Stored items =

-- ==== Sys2Proof/Machine/Resets.lean ====
section
/-! DEFINITION. The resets, their release and the end of START (R43 to R48). -/

namespace Sys2Proof.Machine

/-- A reset of a kind begins (R44, R45): every block in its reset state, the cause set and the pins kept. -/
def State.resetBy (kind : ResetKind) (s : State) : State :=
  State.afterReset s.muster.pins kind (kind.addTo s.muster.resetCauses) s.axis.stopPin s.freeCount s.pending

/-- The reset is released (R45, R46, R48): the straps are latched from the pins, the image takes the defaults of the
latched role (log 17), and the event stamp counts from 0. -/
def State.release (s : State) : State :=
  { s with
    muster := { s.muster with straps := s.muster.pins, resetHeld := false },
    image := Image.defaults s.muster.pins.role,
    stamp := 0 }

/-- POWER_ON_RESET (R44): the reset cause set is replaced by POWER_ON. -/
def execPowerOnReset (s : State) : Outcome :=
  .next (State.afterReset s.muster.pins .powerOn (ResetKind.powerOn.addTo 0) s.axis.stopPin s.freeCount s.pending)

/-- LINE_RESET (R43, R44): at once; a deferred HOST reset is absorbed. -/
def execLineReset (s : State) : Outcome := .next (s.resetBy .line)

/-- The HOST reset applied (R44): it is released at once, the straps latched from the pins as they stand, but where a
POWER_ON or LINE reset is still held the node stays in reset until that one is released (DESIGN CHOICE, log 4). -/
def State.hostReset (s : State) : State := if s.muster.resetHeld then s.resetBy .host else (s.resetBy .host).release

/-- HOST_RESET_BEGINS (R44, R179): the reset taken by RESET begins, not before the end of the own frame's echo. -/
def execHostResetBegins (s : State) : Outcome :=
  if s.host.resetTaken && !s.link.isSending then .next s.hostReset else .next s

/-- RESET_RELEASE (R44, R46): a POWER_ON or LINE reset is released with these levels at the strap pins. With no reset
held the levels change and are not read (R46; DESIGN CHOICE, log 4). -/
def execResetRelease (pins : Straps) (s : State) : Outcome :=
  let s := { s with muster := { s.muster with pins := pins } }
  if s.muster.resetHeld then .next s.release else .next s

/-- Whether the latched straps are valid (R46). -/
def Straps.valid (p : Straps) : Bool := (Role.ofCode p.role).isSome && decide (p.period ≠ 3)

/-- START_END (R47, R48): 50 ms after release (log 26) the straps are examined. -/
def execStartEnd (s : State) : Outcome :=
  if s.mode = .start ∧ s.muster.resetHeld = false then
    let s := { s with stamp := 50 }
    if Straps.valid s.muster.straps then
      .next (finish s (((Work.begin s).setMode .config).post .musterUnit
        (.of .reset (code := s.muster.startKind.code))))
    else .next { s with mode := .strapFault }
  else .next s

end Sys2Proof.Machine
end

Exercise directions =
Compute how many lines of the records above hold the string "freeCount". Give the number with no other output.

Answer for this exercise =
2